To return to the issue of his sanity, I am a proponent of taking a dialectical attitude here and of seeing the possibility that for Putin, the most rational option is perhaps the “crazy” one. Indeed, could the use of a nuclear warhead not be a “rational” tactic? Has this war not been determined so far by totally surprising moments, moments that defied the models, the empirical evidence, the expectations: Zelenskiy’s grit and humble valor, Putin’s paranoia and histrionic isolation, the iron soul of the Ukrainian soldiers as they defend their home and re-define what it means to be Ukrainian?
In the span of a month, since the beginning of the Russian invasion, a set of discourses and speculations have arisen which would have been unimaginable three months ago: the fall of Putin, the collapse of the Russian Federation, the “North-Koreanization” of the Russian economy. Along with these discourses, we have seen an ever more belligerent Kremlin.
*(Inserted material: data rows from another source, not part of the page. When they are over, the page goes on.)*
-- ==== Sys2Proof/WellFormed.lean ====
section
/-! DEFINITION. Which commands are well formed: every operand lies in the range of the field or number that the spec
gives it. A command that is not well formed is one that nothing in the spec can send. -/
namespace Sys2Proof
open Machine

/-- The module task numbers of R61, and 2,048 for the lantern task. -/
def wfTask (n : Nat) : Bool := decide (n ≤ 2048)

/-- A tenant number of R57. -/
def wfTenant (n : Nat) : Bool := decide (n < 512)

/-- A station position of R265. -/
def wfStation (n : Nat) : Bool := decide (n < 256)

/-- A strand number of R2. -/
def wfStrand (n : Nat) : Bool := decide (n < 16)

/-- A unit identity of 8 bits. -/
def wfUnit (n : Nat) : Bool := decide (n < 256)

/-- An event source of R68. -/
def wfSource (n : Nat) : Bool := decide (n < 1024)

/-- A 32-bit number. -/
def wf32 (n : Nat) : Bool := decide (n < 4294967296)

/-- A 64-bit number. -/
def wf64 (n : Nat) : Bool := decide (n < 18446744073709551616)

/-- A 16-bit number. -/
def wf16 (n : Nat) : Bool := decide (n < 65536)

/-- A byte. -/
def wf8 (n : Nat) : Bool := decide (n < 256)

/-- The lane of a task. -/
def Machine.Exec.wf (x : Exec) : Bool := wfTask x.task

/-- A datagram whose header fields have the widths of R437, with the payload between its header and its tag. -/
def Machine.Req.wf (r : Req) : Bool :=
  wf16 r.udpLen && wf8 r.version && wf8 r.flags && wf16 r.length && wf32 r.session && wf32 r.seq && wf16 r.tenant
    && wf16 r.status && wf16 r.rsvd && r.payload.length == r.udpLen - 36

/-- A ring header whose fields have the widths of R274. -/
def Machine.RingHdr.wf (h : RingHdr) : Bool :=
  decide (h.port < 8) && wf16 h.etherType && wf8 h.version && wf8 h.frameType && wf32 h.epoch && decide (h.ring < 4)
    && wf64 h.tick && wf16 h.sourcePos

/-- Is the command well formed? -/
def Instr.wf : Instr → Bool
  | .opLd x _ => x.wf
  | .opLdn x _ => x.wf
  | .opAnd x _ => x.wf
  | .opAndn x _ => x.wf
  | .opOr x _ => x.wf
  | .opOrn x _ => x.wf
  | .opXor x _ => x.wf
  | .opXorn x _ => x.wf
  | .opSt x _ => x.wf
  | .opStn x _ => x.wf
  | .opSetb x _ => x.wf
  | .opRstb x _ => x.wf
  | .opAndp x _ => x.wf
  | .opAndnp x _ => x.wf
  | .opOrp x _ => x.wf
  | .opOrnp x _ => x.wf
  | .opXorp x _ => x.wf
  | .opXornp x _ => x.wf
  | .opNot x _ => x.wf
  | .opSet1 x _ => x.wf
  | .opClr0 x _ => x.wf
  | .opLdwb x _ => x.wf
  | .opStwb x _ => x.wf
  | .opLdqg x _ => x.wf
  | .opLdqu x _ => x.wf
  | .opTgl x _ => x.wf
  | .opBpush x _ => x.wf
  | .opBpeek x _ => x.wf
  | .opBpop x _ => x.wf
  | .opClose x _ => x.wf
  | .opNop x _ => x.wf
  | .opJmp x _ => x.wf
  | .opJmpc x _ => x.wf
  | .opJmpcn x _ => x.wf
  | .opCall x _ => x.wf
  | .opCallc x _ => x.wf
  | .opCallcn x _ => x.wf
  | .opRet x _ => x.wf
  | .opRetc x _ => x.wf
  | .opRetcn x _ => x.wf
  | .opFor x _ _ => x.wf
  | .opForw x _ _ => x.wf
  | .opNext x _ => x.wf
  | .opLeave x _ => x.wf
  | .opLidx x _ => x.wf
  | .opSegment x _ => x.wf
  | .opEnd x _ => x.wf
  | .opEndc x _ => x.wf
  | .opWdserv x _ => x.wf
  | .opEvpost x _ => x.wf
  | .opAgree x _ => x.wf
  | .opImmin x _ => x.wf
  | .opImminw x _ => x.wf
  | .opImmout x _ => x.wf
  | .opImmoutw x _ => x.wf
  | .opLdw x _ => x.wf
  | .opStw x _ => x.wf
  | .opLdk x _ => x.wf
  | .opLdkh x _ => x.wf
  | .opAdd x _ => x.wf
  | .opSub x _ => x.wf
  | .opMul x _ => x.wf
  | .opDiv x _ => x.wf
  | .opMod x _ => x.wf
  | .opAddu x _ => x.wf
  | .opSubu x _ => x.wf
  | .opNeg x _ => x.wf
  | .opAbs x _ => x.wf
  | .opAndw x _ => x.wf
  | .opOrw x _ => x.wf
  | .opXorw x _ => x.wf
  | .opNotw x _ => x.wf
  | .opShlw x _ => x.wf
  | .opShrw x _ => x.wf
  | .opSarw x _ => x.wf
  | .opRolw x _ => x.wf
  | .opEq x _ => x.wf
  | .opNe x _ => x.wf
  | .opLt x _ => x.wf
  | .opLe x _ => x.wf
  | .opGt x _ => x.wf
  | .opGe x _ => x.wf
  | .opLtu x _ => x.wf
  | .opGeu x _ => x.wf
  | .opMinw x _ => x.wf
  | .opMaxw x _ => x.wf
  | .opLimw x _ => x.wf
  | .opAddk x _ => x.wf
  | .opSelw x _ => x.wf
  | .opMovw x _ _ => x.wf
  | .opLdqw x _ => x.wf
  | .opTon x _ => x.wf
  | .opTof x _ => x.wf
  | .opTp x _ => x.wf
  | .opTonr x _ => x.wf
  | .opTrst x _ => x.wf
  | .opCtu x _ => x.wf
  | .opCtd x _ => x.wf
  | .opCtud x _ => x.wf
  | .opCrst x _ => x.wf
  | .opCldv x _ => x.wf
  | .opEdgep x _ => x.wf
  | .opEdgen x _ => x.wf
  | .opShfb x _ _ => x.wf
  | .opShfw x _ _ => x.wf
  | .opFadd x _ => x.wf
  | .opFsub x _ => x.wf
  | .opFmul x _ => x.wf
  | .opFdiv x _ => x.wf
  | .opFsqrt x _ => x.wf
  | .opFlt x _ => x.wf
  | .opFeq x _ => x.wf
  | .opItof x _ => x.wf
  | .opFtoi x _ => x.wf
  | .opDadd x _ _ => x.wf
  | .opDsub x _ _ => x.wf
  | .opDmul x _ _ => x.wf
  | .opDdiv x _ _ => x.wf
  | .opDsqrt x _ _ => x.wf
  | .opDlt x _ _ => x.wf
  | .opFtod x _ _ => x.wf
  | .opDtof x _ _ => x.wf
  | .opPid x _ => x.wf
  | .opLag x _ => x.wf
  | .opRlim x _ => x.wf
  | .undefinedOpcode x _ _ => x.wf
  | .tick _ => true
  | .cycleStart task => wfTask task
  | .eventTaskStart task => wfTask task
  | .fireReport source time => wfSource source && wf64 time
  | .fireMatchTimeout source => wfSource source
  | .inputFrame f => f.hdr.wf
  | .snapshotClose task => wfTask task
  | .stationDigest task cycle ring station _ => wfTask task && wf64 cycle && decide (ring < 4) && wfStation station
  | .copyRequest task cycle ring station => wfTask task && wf64 cycle && decide (ring < 4) && wfStation station
  | .stationCopy task cycle _ => wfTask task && wf64 cycle
  | .agreementTimeout task => wfTask task
  | .squashedCoprocComplete x => x.wf
  | .transit task t => wfTask task && wf64 t
  | .laneStall task => wfTask task
  | .releaseCheckpoint strand _ => wfStrand strand
  | .immediateFrameSend _ => true
  | .acyclicFrameSend _ => true
  | .budgetOverrun task => wfTask task
  | .publicationInstant task => wfTask task
  | .inputPublication task => wfTask task
  | .writeSet _ => true
  | .writeSetRequest task cycle => wfTask task && wf64 cycle
  | .overrunNotice task cycle => wfTask task && wf64 cycle
  | .faultNotice task cycle => wfTask task && wf64 cycle
  | .frameDisplacedNotice n => wfTenant n.tenant && wf64 n.at_
  | .earlyServiceNotice task cycle => wfTask task && wf64 cycle
  | .expiryNotice task => wfTask task
  | .watchdogExpiry task => wfTask task
  | .privilegedWatchdogExpiry _ _ _ => true
  | .paceProbeRun strand _ _ => wfStrand strand
  | .runPaceWindow strand _ _ => wfStrand strand
  | .vcoreRegulatorStep t => wf64 t
  | .marginCheckStart => true
  | .marginCheckEnd => true
  | .vcoreSupplyFault _ => true
  | .islandWake unit => wfUnit unit
  | .islandWakeFail unit => wfUnit unit
  | .crossingResetNotice unit => wfUnit unit
  | .crossingReopen side => wfUnit side.unit
  | .changeSwitch => true
  | .switchAtConfirm instant => wf64 instant
  | .changeConfirmDeadline => true
  | .forceEffective => true
  | .forceTableExchange _ => true
  | .hostWriteEffective => true
  | .pairSettingsApply => true
  | .stationTableApply _ => true
  | .gateEntryApply => true
  | .revocationApply => true
  | .discoverSend _ => true
  | .discoverResponse f => f.hdr.wf
  | .segmentDelayMeasure _ _ => true
  | .backgroundCycle _ => true
  | .acycResponseFrame f => f.hdr.wf
  | .acyclicRetry _ => true
  | .acyclicMirror _ => true
  | .resyncTimeout _ station => wfStation station
  | .portLinkChange _ _ => true
  | .portLoopbackTest _ _ => true
  | .partnerRingFrame f => f.hdr.wf
  | .closureHeartbeat hdr _ stored _ => hdr.wf && wf32 stored
  | .closureDelayMeasure _ _ _ _ _ => true
  | .linkHeartbeat _ epoch _ _ _ => wf32 epoch
  | .linkFrameResend _ _ _ => true
  | .linkLossOfLock _ => true
  | .linkReset => true
  | .scrubberRepair _ => true
  | .memoryUncorrectable => true
  | .feedLost _ => true
  | .feedRestored _ => true
  | .pathSilent _ => true
  | .healthyLost => true
  | .healthyPresent => true
  | .ownerClaimChange _ => true
  | .handoverPulse => true
  | .handoverProposal h epoch => wf64 h && wf32 epoch
  | .handoverAck epoch => wf32 epoch
  | .handoverTick => true
  | .handoverCancel => true
  | .revertHoldoffExpiry => true
  | .leavingNotice => true
  | .joinRequest ask => wf32 ask.stored
  | .stateTransfer _ => true
  | .joinComplete _ => true
  | .joinTimeout => true
  | .identityRead _ => true
  | .autoRejoin _ => true
  | .patternTest strand _ => wfStrand strand
  | .proofTestDone _ => true
  | .shareChange _ => true
  | .feedSwitchClose _ => true
  | .seatedMade => true
  | .seatedLost => true
  | .leverOpen => true
  | .leverClose => true
  | .slotIdChange _ _ _ => true
  | .lampTestEnd => true
  | .loaderDone _ _ _ _ _ => true
  | .bringupComplete => true
  | .bringupPhaseOverrun => true
  | .partFetchDone _ _ => true
  | .partFetchTimeout => true
  | .lanternCycle => true
  | .activationDone _ => true
  | .updateHandoverRetry => true
  | .retainImageWrite => true
  | .updateChunkForward _ _ _ _ => true
  | .almanacFlashCopy _ => true
  | .ref10mValid => true
  | .ref10mLost => true
  | .ptpSync _ _ _ => true
  | .ptpFollowUp _ _ _ => true
  | .ptpAnnounce _ _ _ => true
  | .ptpDelayReq _ _ => true
  | .ptpDelayResp _ _ => true
  | .ptpPdelayReq _ _ => true
  | .ptpPdelayResp _ _ => true
  | .ptpPdelayRespFollowUp _ _ => true
  | .ptpSyncInterval _ => true
  | .ptpAnnounceInterval _ => true
  | .ptpDelayInterval _ => true
  | .announceReceiptTimeout _ => true
  | .selectDelayExpiry => true
  | .leapSecond _ => true
  | .ringTimeHoldover => true
  | .ppsOutEdge => true
  | .ppsOutFall => true
  | .ppsInEdge t => wf64 t
  | .ppsInLoss => true
  | .timeAlarm _ => true
  | .diEdge _ _ t => wf64 t
  | .outputStageSilence => true
  | .doThermalShutdown _ => true
  | .doThermalRestart _ => true
  | .doFaultSet => true
  | .doFaultClear => true
  | .aiStatusChange _ _ _ => true
  | .aoLoopLow _ => true
  | .openLoop _ _ => true
  | .hartResponse _ _ _ => true
  | .hartAttemptTimeout _ _ => true
  | .hartMirror _ => true
  | .hartReplyHoldExpiry _ => true
  | .canFrameReceived _ _ _ _ t => wf64 t
  | .canTxComplete _ _ => true
  | .canTxError _ _ => true
  | .canBusOff _ => true
  | .canBusOffRecovery _ => true
  | .dominantTimeout _ => true
  | .canMirror _ _ => true
  | .rateDetectTimeout _ => true
  | .basicCycleStart _ _ => true
  | .referenceWatchTimeout _ => true
  | .ttWindow _ _ => true
  | .periodMs _ _ => true
  | .ttSyncLoss _ => true
  | .keyChallenge _ => true
  | .tagSerialAnswer _ _ _ => true
  | .keySlotsEnd => true
  | .credential _ => true
  | .keyVerifyDone => true
  | .lightFlooding => true
  | .floodQuiet => true
  | .keyLockoutEnd => true
  | .keyHoldExpiry => true
  | .signatureOperationDone _ _ => true
  | .sessionIdleExpiry session => wf32 session
  | .halfOpenExpiry session => wf32 session
  | .quiesceLeaseExpiry unit => wfUnit unit
  | .reassemblyTimeout _ => true
  | .unknownOpcode r op => r.wf && wf16 op
  | .sessionOpen r _ => r.wf
  | .sessionConfirm r _ => r.wf
  | .sessionClose r => r.wf
  | .moduleIdentity r => r.wf
  | .moduleCapability r => r.wf
  | .moduleState r => r.wf
  | .moduleTestHold r => r.wf
  | .moduleRestart r => r.wf
  | .funcQuiesce r => r.wf
  | .funcStage r => r.wf
  | .funcRestart r => r.wf
  | .funcDiscard r => r.wf
  | .funcRead r => r.wf
  | .funcStatus r => r.wf
  | .progLoadBegin r => r.wf
  | .progLoadWrite r => r.wf
  | .progLoadCheck r _ => r.wf
  | .progStart r => r.wf
  | .progStop r => r.wf
  | .progUnload r => r.wf
  | .progTenantStatus r => r.wf
  | .progChangeBegin r => r.wf
  | .progChangeWrite r => r.wf
  | .progChangeCheck r _ => r.wf
  | .progChangeArm r => r.wf
  | .progChangeAbort r => r.wf
  | .progChangeStatus r => r.wf
  | .progLanternLoad r _ => r.wf
  | .dataRead r => r.wf
  | .dataReadProvisional r => r.wf
  | .dataWrite r => r.wf
  | .forceSet r => r.wf
  | .forceClear r => r.wf
  | .forceClearAll r => r.wf
  | .forceList r => r.wf
  | .ringReadStatus r => r.wf
  | .ringLoadConfig r => r.wf
  | .ringReadStation r => r.wf
  | .acyclicRead r => r.wf
  | .acyclicWrite r => r.wf
  | .alarmFetch r => r.wf
  | .ringAcyclicAbort r => r.wf
  | .pairStatus r => r.wf
  | .pairAssume r => r.wf
  | .pairHandover r => r.wf
  | .pairRejoin r _ => r.wf
  | .pairHealthAck r => r.wf
  | .pairProofTest r => r.wf
  | .timeRead r => r.wf
  | .timeDomainStatus r => r.wf
  | .timeSetPlant r => r.wf
  | .timeAlarmWrite r => r.wf
  | .timeAlarmRead r => r.wf
  | .localRead r => r.wf
  | .hartTransact r => r.wf
  | .canStatus r => r.wf
  | .canFilterWrite r => r.wf
  | .canFilterRead r => r.wf
  | .canSend r => r.wf
  | .canReceive r => r.wf
  | .canScheduleWrite r => r.wf
  | .secGateRead r => r.wf
  | .secGateWrite r => r.wf
  | .secAuthorityInstall r _ => r.wf
  | .secModuleCertInstall r _ => r.wf
  | .secRevoke r => r.wf
  | .secKeyStatus r => r.wf
  | .updateBegin r => r.wf
  | .updateWrite r => r.wf
  | .updateVerify r _ _ _ => r.wf
  | .updateActivateModule r => r.wf
  | .updateActivatePair r => r.wf
  | .updateAbort r => r.wf
  | .updateStatus r => r.wf
  | .almanacRead r => r.wf
  | .almanacClear r _ => r.wf
  | .almanacStatus r => r.wf
  | .diagCounterRead r => r.wf
  | .diagCounterSelect r => r.wf
  | .diagWatchdogRead r => r.wf
  | .diagStrandStatus r => r.wf
  | .diagTaskSpec r => r.wf
  | .diagDisplacedRead r => r.wf
  | .diagTagRead r => r.wf
  | .debugOpen r => r.wf
  | .debugHalt r => r.wf
  | .debugStep r => r.wf
  | .debugRun r => r.wf
  | .debugSetBreak r => r.wf
  | .debugClearBreak r => r.wf
  | .debugRead r => r.wf
  | .debugWrite r => r.wf
  | .debugClose r => r.wf
  | .cmWrite _ _ => true
  | .cmBlockRefresh _ _ _ => true
  | .tapReset => true
  | .extest _ => true
  | .sample _ => true
  | .preload _ => true
  | .idcode => true
  | .clamp => true
  | .highz => true
  | .extestPulse _ => true
  | .extestTrain _ => true
  | .ioloop => true
  | .scanguard => true
  | .bypass => true
  | .ref10mLocked => true
  | .privilegedWatchdogService _ t => wf64 t
  | .lossOfPower => true
  | .mainReferenceStop => true
  | .resetReleased => true
  | .stageFault _ _ => true
  | .plantPortLinkChange _ _ => true
  | .partFetchRequest => true
  | .identityRequest => true
  | .switchAtProposal instant => wf64 instant
  | .recomputeRequest tenant _ _ => wfTenant tenant
  | .recomputeResult _ => true
  | .commandMirror _ => true
  | .forwardedRequest _ => true
  | .eccPatrolPass _ _ => true
  | .seatedOpening => true
  | .updateDr _ => true
  | .captureDr _ _ _ => true

end Sys2Proof
end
On March 22, Dmitry Peskov, the Kremlin spokesperson, said that nuclear deterrence was an option if Russia faced an existential threat. This is not altogether surprising. But isn’t the problem that Putin sees his regime as being the Russian state? If faced with the collapse of his government and his very way of life, is not a nuclear attack precisely in his best interests? Dmitry Kuleba, the Ukrainian foreign minister, put the stakes of this conflict in the best words I’ve read yet: “If Russia wins, there will be no Ukraine; if Ukraine wins, there will be a new Russia.” If Putin is facing the end of his Russia, is not the most rational thing to do to use absolutely any means at his disposal to delay, if not avoid, that end? What if the real folly would be to think that Russia would go back to its tango with the West without incurring any cost, now that its soldiers have razed cities to the ground, destroyed the dreams and livelihoods of millions, murdered children and their pets, committed horrendous sexual atrocities, and united its neighbors in hatred against them? Strategists like Mearsheimer and Fiona Hill talk of “off-ramps,” of ways to allow Putin to go back on his decision and save face, but the arduous road of Ukrainian reconstruction lies ahead, and the setting up of the parameters by which Ukraine will form its new relationship with Russia remains unsettled. None of this will be easy, and there is nothing but uncertainty ahead, not least because the world situation was not in a good place before the conflict. The pandemic is still around, and climate catastrophe continues to darken our horizons.